Thrombosomes® in Bleeding Thrombocytopenic Patients Study

Myelodysplastic Syndromes Clinical Trial

Official title:

A Prospective, Multicenter, Randomized, Open-Label Phase 2, Parallel, Dose Ranging Multidose Study of Thrombosomes® vs Liquid Stored Platelets (LSP) in Bleeding Thrombocytopenic Patients

Clinical Trial Details — Status: Terminated

Administrative data

• NCT number: NCT04631211
• Other study ID #: #2019-1
• Status: Terminated
• Phase: Phase 2
• Start date: March 5, 2021
• Est. completion date: January 7, 2022

Study information

• Verified date: May 2023
• Source: Cellphire Therapeutics, Inc.
• Contact: n/a
• Is FDA regulated: No
• Study type: Interventional

Clinical Trial Summary

This prospective, multicenter, randomized, open-label, Phase 2, parallel, dose ranging, multidose trial will enroll patients into 3 Thrombosomes dose groups and 1 control liquid stored platelets (LSP) group in order to evaluate, in a dose-escalation manner, the safety, and impact on bleeding, and the preliminary effect on coagulation measures of increasing doses of allogeneic Thrombosomes in comparison to standard of care, LSP.

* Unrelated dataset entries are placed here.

/-- R234: registers 0 to `x` from `I` and up, the registers above `x` unchanged, `I` and memory too; a fault and no register written where
the block does not fit. That the fault comes before any register is written and changes nothing but the mode and the result is the spec's
decision D6, and that no address wraps is D5 (log entry 18). That VF is a destination like any other is the spec's decision D23 (R21,
conflict C6, log entry 30). -/
def Obligations.BlockLoadCopiesMemoryToRegisters : Prop :=
  ∀ (x : Reg) (s : State),
    (s.iReg.toNat + x.val ≤ 4095 → ∃ t, exec (.ldVxMem x) s = .next t ∧
      (∀ j : Reg, j ≤ x → t.getV j = s.byte (s.iReg.toNat + j.val)) ∧ (∀ j : Reg, x < j → t.getV j = s.getV j) ∧
      t = { s with v := t.v, pc := s.pc + 2, result := .ok }) ∧
    (4095 < s.iReg.toNat + x.val → exec (.ldVxMem x) s = .next { s with
      mode := .halted (.memoryFault s.pc (some (encode (.ldVxMem x))) (max s.iReg.toNat 4096)),
      result := .fault (.memoryFault s.pc (some (encode (.ldVxMem x))) (max s.iReg.toNat 4096)) })

/-- The source's test S8: a block load from where a block store put it restores the registers, whatever happened in between to them and to
every other byte of memory (R234: provided the block was not written). -/
def Obligations.BlockStoreThenLoadRestoresRegisters : Prop :=
  ∀ (x : Reg) (s u : State), s.iReg.toNat + x.val ≤ 4095 →
    (∀ t, exec (.ldMemVx x) s = .next t →
      u.iReg = t.iReg ∧ ∀ a, s.iReg.toNat ≤ a → a ≤ s.iReg.toNat + x.val → u.byte a = t.byte a) →
    ∃ w, exec (.ldVxMem x) u = .next w ∧ (∀ j : Reg, j ≤ x → w.getV j = s.getV j)

/-- R76: a store into the code, by `Fx55` or `Fx33`, over both bytes of the next word, one of them or neither, is seen by the very next
fetch: each byte of the fetched word is the stored one where the store covers it and the old one where it does not. -/
def Obligations.StoredCodeIsFetchedNext : Prop :=
  ∀ (x : Reg) (s : State), s.pc.toNat + 3 ≤ 4095 →
    (s.iReg.toNat + x.val ≤ 4095 → ∃ (t : State) (hi lo : Byte), exec (.ldMemVx x) s = .next t ∧ t.fetch = .ok (hi ++ lo) ∧
      ∀ (a : Nat) (b : Byte), (a = s.pc.toNat + 2 ∧ b = hi) ∨ (a = s.pc.toNat + 3 ∧ b = lo) →
        (∀ j : Reg, j ≤ x → a = s.iReg.toNat + j.val → b = s.getV j) ∧
        (a < s.iReg.toNat ∨ s.iReg.toNat + x.val < a → b = s.byte a)) ∧
    (s.iReg.toNat + 2 ≤ 4095 → ∃ (t : State) (hi lo : Byte), exec (.ldB x) s = .next t ∧ t.fetch = .ok (hi ++ lo) ∧
      ∀ (a : Nat) (b : Byte), (a = s.pc.toNat + 2 ∧ b = hi) ∨ (a = s.pc.toNat + 3 ∧ b = lo) →
        (a = s.iReg.toNat → b.toNat = (s.getV x).toNat / 100) ∧
        (a = s.iReg.toNat + 1 → b.toNat = (s.getV x).toNat / 10 % 10) ∧
        (a = s.iReg.toNat + 2 → b.toNat = (s.getV x).toNat % 10) ∧
        (a < s.iReg.toNat ∨ s.iReg.toNat + 2 < a → b = s.byte a))
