/-! Vectors 2.5, arithmetic and logic -/

theorem test_ldReg :
    after { start 0x8120 with v := regs [(1, 0x11), (2, 0x22), (15, 0xAB)] : State }
      (fun t => t.v == regs [(1, 0x22), (2, 0x22), (15, 0xAB)]) = true := by decide
theorem test_orReg :
    after { start 0x8121 with v := regs [(1, 0xF0), (2, 0x0F), (15, 0xAB)] : State }
      (fun t => t.v == regs [(1, 0xFF), (2, 0x0F), (15, 0xAB)]) = true := by decide
theorem test_andReg :
    after { start 0x8122 with v := regs [(1, 0xF0), (2, 0x3C), (15, 0xAB)] : State }
      (fun t => t.v == regs [(1, 0x30), (2, 0x3C), (15, 0xAB)]) = true := by decide
theorem test_xorReg :
    after { start 0x8123 with v := regs [(1, 0xFF), (2, 0x0F), (15, 0xAB)] : State }
      (fun t => t.v == regs [(1, 0xF0), (2, 0x0F), (15, 0xAB)]) = true := by decide
theorem test_addReg_carries :
    after { start 0x8AB4 with v := regs [(10, 0xFF), (11, 0x01)] : State }
      (fun t => t.v == regs [(11, 0x01), (15, 1)]) = true := by decide
theorem test_addReg_into_VF_keeps_the_sum :
    after { start 0x8F14 with v := regs [(15, 0x01), (1, 0x01)] : State }
      (fun t => t.v == regs [(1, 0x01), (15, 0x02)]) = true := by decide
theorem test_sub_borrows :
    after { start 0x8AB5 with v := regs [(10, 0x01), (11, 0x02)] : State }
      (fun t => t.v == regs [(10, 0xFF), (11, 0x02), (15, 0)]) = true := by decide
theorem test_sub_of_VF_uses_the_old_VF :
    after { start 0x81F5 with v := regs [(1, 0x05), (15, 0x07)] : State }
      (fun t => t.v == regs [(1, 0xFE), (15, 0x00)]) = true := by decide
theorem test_shr :
    after { start 0x8AB6 with v := regs [(10, 0x81), (11, 0xFF)] : State }
      (fun t => t.v == regs [(10, 0x40), (11, 0xFF), (15, 1)]) = true := by decide
theorem test_shr_of_VF_keeps_the_result :
    after { start 0x8F06 with v := regs [(15, 0x02)] : State }
      (fun t => t.v == regs [(15, 0x01)]) = true := by decide
theorem test_subn_borrows :
    after { start 0x8127 with v := regs [(1, 0x05), (2, 0x03), (15, 1)] : State }
      (fun t => t.v == regs [(1, 0xFE), (2, 0x03), (15, 0)]) = true := by decide
theorem test_subn :
    after { start 0x8127 with v := regs [(1, 0x03), (2, 0x05)] : State }
      (fun t => t.v == regs [(1, 0x02), (2, 0x05), (15, 1)]) = true := by decide
theorem test_shl :
    after { start 0x8ABE with v := regs [(10, 0x81), (11, 0x77)] : State }
      (fun t => t.v == regs [(10, 0x02), (11, 0x77), (15, 1)]) = true := by decide

/-! Vectors 2.6, display -/

theorem test_cls :
    after { start 0x00E0 with fb := screen [(5, 5), (31, 63)], v := regs [(15, 1)] : State }
      (fun t => lit t [] [(5, 5), (31, 63)] && t.v == regs [(15, 1)]) = true := by decide
theorem test_drw_wraps_each_pixel :
    after { start 0xD011 with v := regs [(0, 62), (1, 31)], iReg := 0x0300, mem := [(0x200, 0xD0), (0x201, 0x11), (0x300, 0xF0)] : State }
      (fun t => lit t [(31, 62), (31, 63), (31, 0), (31, 1)] [(31, 61), (31, 2), (0, 0), (0, 62)] && t.getV 15 == 0) = true := by decide
theorem test_drw_collides :
    after { start 0xD011 with fb := screen [(0, 0), (0, 1)], iReg := 0x0300, mem := [(0x200, 0xD0), (0x201, 0x11), (0x300, 0xA0)] : State }
      (fun t => lit t [(0, 1), (0, 2)] [(0, 0), (0, 3), (1, 0)] && t.getV 15 == 1) = true := by decide

/-! Vectors 2.7, keypad -/

/-- The keys, given as those that are down. -/
def down (l : List Key) : Vector Bool 16 := l.foldl (fun v k => v.set k.val true k.isLt) (Vector.replicate 16 false)

theorem test_skp_takes_the_low_nibble :
    after { start 0xE19E with v := regs [(1, 0x15)], keys := down [5] : State }
      (fun t => t.pc == 0x0204) = true := by decide
theorem test_skp_does_not_skip :
    after { start 0xE19E with v := regs [(1, 0x05)], keys := down [4] : State }
      (fun t => t.pc == 0x0202) = true := by decide
theorem test_sknp_does_not_skip :
    after { start 0xE1A1 with v := regs [(1, 0xF5)], keys := down [5] : State }
      (fun t => t.pc == 0x0202) = true := by decide
theorem test_sknp_skips : after { start 0xE1A1 with v := regs [(1, 0x05)] : State } (fun t => t.pc == 0x0204) = true := by decide
theorem test_ldVxK_waits_with_a_key_held :
    after { start 0xF30A with keys := down [9] : State }
      (fun t => t.pc == 0x0200 && t.mode == .awaitingKey 3 && t.v == regs [] && t.result == .waiting) = true := by decide
theorem test_keyDown_completes_the_wait :
    (fun t : State => t.pc == 0x0302 && t.mode == .running && t.keys == down [0] && t.v == regs [])
      (keyDown 0 { start 0xFF0A with pc := 0x0300, mode := .awaitingKey 15, v := regs [(15, 0x77)] }) = true := by decide
theorem test_keyDown_of_a_held_key_does_nothing :
    (fun t : State => t.pc == 0x0200 && t.mode == .awaitingKey 3 && t.keys == down [9] && t.v == regs [])
      (keyDown 9 { start 0xF30A with mode := .awaitingKey 3, keys := down [9] }) = true := by decide
theorem test_keyUp :
    (fun t : State => t.mode == .awaitingKey 3 && t.keys == down [4])
      (keyUp 9 { start 0xF30A with mode := .awaitingKey 3, keys := down [4, 9] }) = true := by decide

/-! Vectors 2.8, timers -/

theorem test_ldVxDT : after { start 0xF107 with dt := 42 : State } (fun t => t.v == regs [(1, 0x2A)]) = true := by decide
theorem test_ldDTVx :
    after { start 0xF115 with v := regs [(1, 0x3C)], st := 9 : State }
      (fun t => t.dt == 60 && t.st == 9) = true := by decide
theorem test_ldSTVx :
    after { start 0xF118 with v := regs [(1, 0x3C)], dt := 9 : State }
      (fun t => t.st == 60 && t.dt == 9 && t.toneActive) = true := by decide
theorem test_tick_does_not_wrap :
    (fun t : State => t.dt == 0 && t.st == 1 && t.pc == 0x0200) (tick { start 0x1200 with dt := 0, st := 2 }) = true := by decide

/-! Vectors 2.9, index and memory -/

theorem test_addI_past_FFF_writes_no_flag :
    after { start 0xF11E with v := regs [(1, 1)], iReg := 0x0FFF : State }
      (fun t => t.iReg == 0x1000 && t.v == regs [(1, 1)]) = true := by decide
theorem test_addI_under_the_option :
    after { start 0xFF1E with v := regs [(15, 2)], iReg := 0x0FFE, config := { Config.default with fx1eVfOverflow := true } : State }
      (fun t => t.iReg == 0x1000 && t.v == regs [(15, 1)]) = true := by decide
theorem test_ldF_takes_the_low_nibble :
    after { start 0xF129 with v := regs [(1, 0x1F)] : State }
      (fun t => t.iReg == 0x004B) = true := by decide
theorem test_ldF_at_another_base :
    after { start 0xF129 with v := regs [(1, 0x0F)], config := { Config.default with fontBase := 0x0050 } : State }
      (fun t => t.iReg == 0x009B) = true := by decide
theorem test_ldB :
    after { start 0xF133 with v := regs [(1, 0x6D)], iReg := 0x0FFD : State }
      (fun t => t.bytes 0xFFD 3 == [1, 0, 9] && t.iReg == 0x0FFD) = true := by decide
theorem test_ldB_out_of_range :
    after { start 0xF133 with v := regs [(1, 0x6D)], iReg := 0x0FFE : State }
      (fun t => t.mode == .halted (.memoryFault 0x0200 (some 0xF133) 0x1000) && t.byte 0xFFE == 0 && t.pc == 0x0200) = true := by decide
theorem test_ldMemVx :
    after { start 0xF255 with v := regs [(0, 0x11), (1, 0x22), (2, 0x33), (3, 0x44)], iReg := 0x0300 : State }
      (fun t => t.bytes 0x300 4 == [0x11, 0x22, 0x33, 0x00] && t.iReg == 0x0300) = true := by decide
theorem test_ldMemVx_out_of_range :
    after { start 0xF155 with v := regs [(0, 0x11), (1, 0x22)], iReg := 0x0FFF : State }
      (fun t => t.mode == .halted (.memoryFault 0x0200 (some 0xF155) 0x1000) && t.byte 0xFFF == 0) = true := by decide
theorem test_ldVxMem_reads_the_font :
    after { start 0xF265 with v := regs [(3, 0x44)], iReg := 0x004B : State }
      (fun t => t.v == regs [(0, 0xF0), (1, 0x80), (2, 0xF0), (3, 0x44)] && t.iReg == 0x004B) = true := by decide
theorem test_ldVxMem_out_of_range :
    after { start 0xF165 with iReg := 0x0FFF : State }
      (fun t => t.result == .fault (.memoryFault 0x0200 (some 0xF165) 0x1000) && t.v == regs []) = true := by decide

/-! Vectors 2.10 and 2.11: unmatched words, fetch faults, the modes, the loader -/

theorem test_unmatched_word_is_skipped :
    after (start 0x0123)
      (fun t => t.pc == 0x0202 && t.result == .unrecognized 0x0200 0x0123 && t.mode == .running) = true := by decide
theorem test_unmatched_word_halts_under_the_option :
    after { start 0x0000 with config := { Config.default with strictOpcodes := true } : State }
      (fun t => t.pc == 0x0200 && t.mode == .halted (.unrecognizedOpcode 0x0200 0x0000)) = true := by decide
theorem test_fetch_at_FFE :
    after { start 0x0000 with pc := 0x0FFE : State }
      (fun t => t.pc == 0x1000 && t.result == .unrecognized 0x0FFE 0x0000) = true := by decide
theorem test_fetch_at_FFF :
    after { start 0x0000 with pc := 0x0FFF : State }
      (fun t => t.pc == 0x0FFF && t.result == .fault (.memoryFault 0x0FFF none 0x1000)) = true := by decide
theorem test_fetch_at_10FE :
    after { start 0x0000 with pc := 0x10FE : State }
      (fun t => t.result == .fault (.memoryFault 0x10FE none 0x10FE)) = true := by decide
theorem test_reset_font : State.reset.bytes 0x000 5 = [0xF0, 0x90, 0x90, 0x90, 0xF0] ∧
    State.reset.bytes 0x04B 6 = [0xF0, 0x80, 0xF0, 0x80, 0x80, 0x00] := by decide
/-- A ROM is queued, loaded and run: the whole way a program comes to run from reset. -/
theorem test_load_and_run :
    (match core.run 2 (State.reset.deliver (.loadRom [0x6A, 0x42])) with
      | .next t => t.getV 0xA == 0x42 && t.pc == 0x0202
      | .fault _ => false
      | .refused _ => false) = true := by decide
/-- A second load is refused (R77). -/
theorem test_second_load_is_refused :
    (match core.run 2 ((State.reset.deliver (.loadRom [0x12])).deliver (.loadRom [0x12])) with
      | .next _ => false
      | .fault _ => false
      | .refused r => (show Refusal from r) == .loadRomOutOfOrder) = true := by decide
/-- The host's two questions on one word. -/
theorem test_host_entries :
    decodeTableWord 16 0x8AB4 = some (.addReg 0xA 0xB) ∧ (State.reset.withFetchWord 16 0x8AB4).fetch = .ok 0x8AB4 := ⟨by decide, rfl⟩


/-! ## Witnesses: for each statement with hypotheses, what meets all of them -/

/-- A state about to take the event `e`. -/
def withEvent (e : Event) (s : State) : State := { s with inputs := [e] }

theorem witness_EncodeOfDecodeIsTheWord : decode 0x8AB6 = .instr (.shr 0xA 0xB) ∧ decode 0xFF65 = .instr (.ldVxMem 15) := by decide

theorem witness_DecodeIsTheMatchingRow :
    (∃ r ∈ opcodeTable, (0x8AB4 : Word) &&& r.mask = r.pat) ∧ (∀ r ∈ opcodeTable, (0x0123 : Word) &&& r.mask ≠ r.pat) := by decide

theorem witness_UnmatchedWordsAreTheSixGroups : decode 0x0000 = .unmatched .family0 ∧ decode 0xFFFF = .unmatched .familyF := by decide

theorem witness_StepIsTheNextEvent : (withEvent .tick State.reset).inputs = .tick :: [] ∧ State.reset.inputs = [] := ⟨rfl, rfl⟩

/-- The boundary: the word at the last place a word fits. -/
theorem witness_StepRunsTheDecodedInstruction :
    (fun s : State => s.mode = .running ∧ s.pc.toNat + 1 = 4095 ∧ (0x1200 : Word) = s.byte s.pc.toNat ++ s.byte (s.pc.toNat + 1) ∧
      decode 0x1200 = .instr (.jp 0x200) ∧ s.inputs = []) { State.reset with pc := 0x0FFE, mem := [(0xFFE, 0x12)] } := by
  refine ⟨rfl, rfl, ?_, ?_, rfl⟩ <;> decide

theorem witness_StepRunsTheDecodedInstruction_queued :
    (fun s : State => s.mode = .running ∧ s.pc.toNat + 1 ≤ 4095 ∧ (0x1200 : Word) = s.byte s.pc.toNat ++ s.byte (s.pc.toNat + 1) ∧
      decode 0x1200 = .instr (.jp 0x200) ∧ s.inputs = .step 0xA7 :: []) (withEvent (.step 0xA7) (start 0x1200)) := by
  refine ⟨rfl, ?_, ?_, ?_, rfl⟩ <;> decide

theorem witness_FetchOutOfRangeHalts :
    (fun s : State => s.mode = .running ∧ s.inputs = .step 0x00 :: [] ∧ 4095 < s.pc.toNat + 1)
      (withEvent (.step 0x00) { State.reset with pc := 0x0FFF }) := by refine ⟨rfl, rfl, ?_⟩; decide

theorem witness_UnmatchedWordIsReported :
    (fun s : State => s.mode = .running ∧ s.inputs = .step 0x00 :: [] ∧ s.fetch = .ok 0x0000 ∧ decode 0x0000 = .unmatched .family0 ∧
      s.config.strictOpcodes = false) (withEvent (.step 0x00) State.reset) := by refine ⟨rfl, rfl, rfl, ?_, rfl⟩; decide

theorem witness_UnmatchedWordIsReported_strict :
    (fun s : State => s.mode = .running ∧ s.inputs = .step 0x00 :: [] ∧ s.fetch = .ok 0x0000 ∧ decode 0x0000 = .unmatched .family0 ∧
      s.config.strictOpcodes = true)
      (withEvent (.step 0x00) { State.reset with config := { Config.default with strictOpcodes := true } }) := by
  refine ⟨rfl, rfl, rfl, ?_, rfl⟩; decide

theorem witness_StepWhileAwaitingKeyChangesNothing :
    (fun s : State => s.mode = .awaitingKey 3 ∧ s.inputs = .step 0x00 :: [])
      (withEvent (.step 0x00) { start 0xF30A with mode := .awaitingKey 3 }) := ⟨rfl, rfl⟩

/-- A halted state: a return on an empty stack. -/
def haltedState : State := { start 0x00EE with mode := .halted (.stackUnderflow 0x0200 0x00EE) }

theorem witness_StepWhileHaltedChangesNothing :
    (fun s : State => s.mode = .halted (.stackUnderflow 0x0200 0x00EE) ∧ s.inputs = .step 0x00 :: [])
      (withEvent (.step 0x00) haltedState) := ⟨rfl, rfl⟩

/-- Each row of R125 has a step event that ends in it. -/
theorem witness_StepResultAndModeAgree :
    (∃ t, stepEvent 0x00 (start 0x1200) = .next t ∧ t.result = .ok) ∧
    (∃ t, stepEvent 0x00 (start 0xF30A) = .next t ∧ t.result = .waiting) ∧
    (∃ t, stepEvent 0x00 (start 0x0000) = .next t ∧ t.result = .unrecognized 0x0200 0x0000) ∧
    (∃ t, stepEvent 0x00 (start 0x00EE) = .next t ∧ t.result = .fault (.stackUnderflow 0x0200 0x00EE)) ∧
    (∃ t, stepEvent 0x00 haltedState = .next t ∧ t.result = .halted (.stackUnderflow 0x0200 0x00EE)) :=
  ⟨⟨_, rfl, rfl⟩, ⟨_, rfl, rfl⟩, ⟨_, rfl, rfl⟩, ⟨_, rfl, rfl⟩, ⟨_, rfl, rfl⟩⟩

Recruitment information / eligibility

• Status: Terminated
• Enrollment: 21
• Est. completion date: January 7, 2022
• Est. primary completion date: January 7, 2022
• Accepts healthy volunteers: No
• Gender: All
• Age group: 18 Years and older

Eligibility

Inclusion Criteria:

1. Adults (=18 years) with TCP as defined by BOTH (a) and (b):

1. a platlet count of = 70,000 platelets/µL blood

2. ANY ONE OR MORE of (1-3):

1. confirmed diagnosis of hematologic malignancy, myeloproliferative disorder, myelodysplastic syndrome, or aplasia

2. undergoing chemotherapy, immunotherapy, radiation therapy or hematopoietic stem cell transplantation

3. refractory to platelet transfusion defined as two 1-hour CCI of <5,000 on consecutive transfusions of LSP or as defined by local site policy (Sacher, 2003)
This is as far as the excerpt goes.